Restate word for word the lines beginning with the one that contains "primitiveAnswer p op" and ending at the bottom of the records below, both included.

+-------+

/-- Everything `UNPAD` can do (R124): reject the block, or take off its last `n` bytes, which all have value `n`. -/
theorem unpad_cases (b : Bytes) : unpad b = .error .paddingError ∨ ∃ n, 1 ≤ n ∧ n ≤ 16 ∧ b.length = 16 ∧
    unpad b = .ok (b.take (16 - n)) ∧ b.drop (16 - n) = rep (BitVec.ofNat 8 n) n := by
  unfold unpad
  split
  · exact .inl rfl
  · next hlen =>
    split
    · exact .inl rfl
    · next v _ =>
      split
      · exact .inl rfl
      · next hrange =>
        split
        · next htail =>
          refine .inr ⟨v.toNat, by omega, by omega, by omega, rfl, ?_⟩
          rw [BitVec.ofNat_toNat, BitVec.setWidth_eq]
          refine List.eq_replicate_iff.2 ⟨by rw [List.length_drop]; omega, fun w hw => ?_⟩
          exact eq_of_beq (List.all_eq_true.1 htail w hw)
        · exact .inl rfl

/-- Settles O29: `UNPAD` takes off nothing but a tail of `n` bytes of value `n`, and any such tail. -/
theorem unpadAcceptsExactlyPkcs7 : Obligations.UnpadAcceptsExactlyPkcs7 := by
  refine ⟨fun b x => ⟨fun h => ?_, ?_⟩, fun b => ?_⟩
  · rcases unpad_cases b with herror | ⟨n, h1, h16, hlen, hok, htail⟩
    · cases herror.symm.trans h
    · cases hok.symm.trans h
      exact ⟨hlen, n, h1, h16, by rw [← htail, List.take_append_drop]⟩
  · rintro ⟨hlen, n, h1, h16, rfl⟩
    exact unpad_append_rep h1 h16 (by simpa using hlen)
  · rcases unpad_cases b with herror | ⟨n, -, -, -, hok, -⟩
    · exact .inr herror
    · exact .inl ⟨_, hok⟩

/-- Settles O28: what `PAD` adds is what `UNPAD` takes off; a block of padding alone unpads to nothing, which `PAD`
refuses. -/
theorem paddingRoundTrip : Obligations.PaddingRoundTrip := by
  refine ⟨fun x h0 h16 => ⟨_, pad_ok (by omega) h16, ?_⟩, rep 16 16, ?_, rfl⟩
  · exact unpad_append_rep (by omega) (by omega) (by omega)
  · exact unpad_append_rep (x := []) (n := 16) (by omega) (by omega) rfl

/-! ### The preprocess of ECB and CBC encryption -/

/-- `PREP` leaves a full block as it is (R129). -/
theorem padShort_of_full {b : Bytes} (h : b.length = 16) : padShort b = b := if_neg (by omega)

/-- `PREP` adds to a message what it adds to its last block (R129). -/
theorem flatten_map_padShort_chunk (h : blockCount msg.length = n + 1) :
    ((chunk msg).map padShort).flatten = msg.take (16 * n) ++ padShort (messageBlock msg n) := by
  have hfull : ((List.range n).map (messageBlock msg)).map padShort = (List.range n).map (messageBlock msg) := by
    rw [List.map_map]
    refine List.map_congr_left fun i hi => padShort_of_full (messageBlock_length ?_)
    have := List.mem_range.1 hi
    omega
  rw [chunk_eq_concat h, List.map_append, hfull, List.flatten_append, flatten_map_messageBlock]
  simp

/-- Settles O30: the last block is the only one that can be short, and it is short where the message is unaligned. -/
theorem prepPadsOnlyUnaligned : Obligations.PrepPadsOnlyUnaligned := by
  refine ⟨rfl, fun msg hne => ⟨_, prep_eq msg hne, ?_, fun b hb => ?_, ?_⟩⟩
  · rw [List.length_map, chunk_length, blockCount]
  · obtain ⟨c, hc, rfl⟩ := List.mem_map.1 hb
    obtain ⟨i, -, rfl⟩ := mem_chunk.1 hc
    exact padShort_length (messageBlock_length_le msg i)
  obtain ⟨n, hn⟩ := Nat.exists_eq_add_of_lt (blockCount_pos (len := msg.length) (by simpa using hne))
  rw [Nat.zero_add] at hn
  have hmsg : msg.take (16 * n) ++ messageBlock msg n = msg := by
    rw [← flatten_map_messageBlock, ← List.flatten_concat, ← chunk_eq_concat hn, chunk_flatten]
  have hlast := messageBlock_last_length hn
  have hle := messageBlock_length_le msg n
  have hpos := messageBlock_length_ne_zero (msg := msg) (i := n) (by omega)
  rw [flatten_map_padShort_chunk hn]
  refine ⟨fun h16 => ?_, fun h16 => ?_⟩
  · rw [padShort_of_full (by omega), hmsg]
  · have hshort : (messageBlock msg n).length = msg.length % 16 := by omega
    rw [padShort, if_pos (by omega), hshort, ← List.append_assoc, hmsg]

/-! ### The XOR combiner -/

/-- `XOR` succeeds exactly on equal non-zero lengths, with the lanes as its value (R126). -/
theorem xor_eq_ok {a b c : Bytes} :
    xor a b = .ok c ↔ a.length = b.length ∧ a.length ≠ 0 ∧ xorBytes a b = c := by
  constructor
  · intro h
    by_cases hdom : a.length = b.length ∧ a.length ≠ 0
    · rw [xor_ok hdom.1 hdom.2] at h
      exact ⟨hdom.1, hdom.2, Except.ok.inj h⟩
    · rw [xor_error (by omega)] at h
      cases h
  · rintro ⟨hlen, h0, rfl⟩
    exact xor_ok hlen h0

theorem xorBytes_comm (a b : Bytes) : xorBytes a b = xorBytes b a := by
  rw [xorBytes, List.zipWith_comm]
  simp only [BitVec.xor_comm]
  rfl

theorem xorBytes_self (a : Bytes) : xorBytes a a = rep 0 a.length := by
  rw [xorBytes, List.zipWith_self, rep, List.eq_replicate_iff]
  simp

/-- Lane `k` (R126). -/
theorem xorBytes_getElem? {a b : Bytes} {k : Nat} {x y : Byte} (hx : a[k]? = some x) (hy : b[k]? = some y) :
    (xorBytes a b)[k]? = some (x ^^^ y) := by
  rw [xorBytes, List.getElem?_zipWith, hx, hy]

/-- The combiner undoes itself (R126). -/
theorem xorBytes_xorBytes_cancel {a b : Bytes} (h : a.length = b.length) : xorBytes (xorBytes a b) b = a := by
  apply List.ext_getElem
  · simp [h]
  · intro k h1 h2
    simp [xorBytes]

/-- Settles O31: the laws of the lanes, on the lengths that `XOR` accepts. -/
theorem xorCombiner : Obligations.XorCombiner := by
  refine ⟨fun a b => ?_, fun a b => ?_, fun a b z h => ?_⟩
  · simp only [xor_eq_ok]
    constructor
    · rintro ⟨c, hlen, h0, -⟩
      exact ⟨hlen, h0⟩
    · rintro ⟨hlen, h0⟩
      exact ⟨_, hlen, h0, rfl⟩
  · by_cases hdom : a.length = b.length ∧ a.length ≠ 0
    · exact .inl ⟨_, xor_ok hdom.1 hdom.2⟩
    · exact .inr (xor_error (by omega))
  · obtain ⟨hlen, h0, rfl⟩ := xor_eq_ok.1 h
    have hz : (xorBytes a b).length = a.length := by rw [xorBytes_length, hlen, Nat.min_self]
    refine ⟨hz, fun k x y => xorBytes_getElem?, ?_, ?_, ?_⟩
    · exact xor_eq_ok.2 ⟨hlen.symm, by omega, xorBytes_comm b a⟩
    · exact xor_eq_ok.2 ⟨by omega, by omega, xorBytes_xorBytes_cancel hlen⟩
    · exact xor_eq_ok.2 ⟨rfl, h0, xorBytes_self a⟩

/-! ### The counter -/

/-- Settles O32: the byte-wise increment is plus one on the value, and its iterate is the counter block. -/
theorem counterIncrement : Obligations.CounterIncrement := by
  intro b hlen
  refine ⟨by rw [inc128_length, hlen], ?_, fun i => inc128_iterate hlen i⟩
  rw [intOf_inc128, hlen, show 256 ^ 16 = 2 ^ 128 by norm_num]

end Sys2Proof.Machine

/-! The primitive (40_units.md R131): what a command sends to it, and that a command's outcome depends on
the answers alone. PrimitiveSeesOnlyBlocks, PrimitiveDirection. -/

namespace Sys2Proof.Machine

variable {p q : Primitive} {op : Op} {m : Mode} {e : Engine} {msg : Bytes} {s u : State} {D : List Nat} {i : Nat}

/-! ### What a block step sends, and what it makes of the answer -/

/-- The block that a block step sends to the primitive, with feedback `fb` and input block `x` (R172, R192, R212, R232,
R252). -/
def requestBlock (op : Op) (m : Mode) (fb x : Bytes) : Bytes :=
  match op, m with
  | _, .ecb | .dec, .cbc => x
  | _, .cbc => xorBytes fb x
  | _, .cfb | _, .ofb | _, .ctr => fb

/-- The commands that unpad ask for `D`, the others for `E` (R131). -/
theorem primitiveAnswer_eq (p : Primitive) (op : Op) (m : Mode) (K fb x : Bytes) :
    primitiveAnswer p op m K fb x =
      if unpads op m then p.dec K (requestBlock op m fb x) else p.enc K (requestBlock op m fb x) := by
  cases op <;> cases m <;> rfl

+-------+

Task solution —
    primitiveAnswer p op m K fb x =
      if unpads op m then p.dec K (requestBlock op m fb x) else p.enc K (requestBlock op m fb x) := by
  cases op <;> cases m <;> rfl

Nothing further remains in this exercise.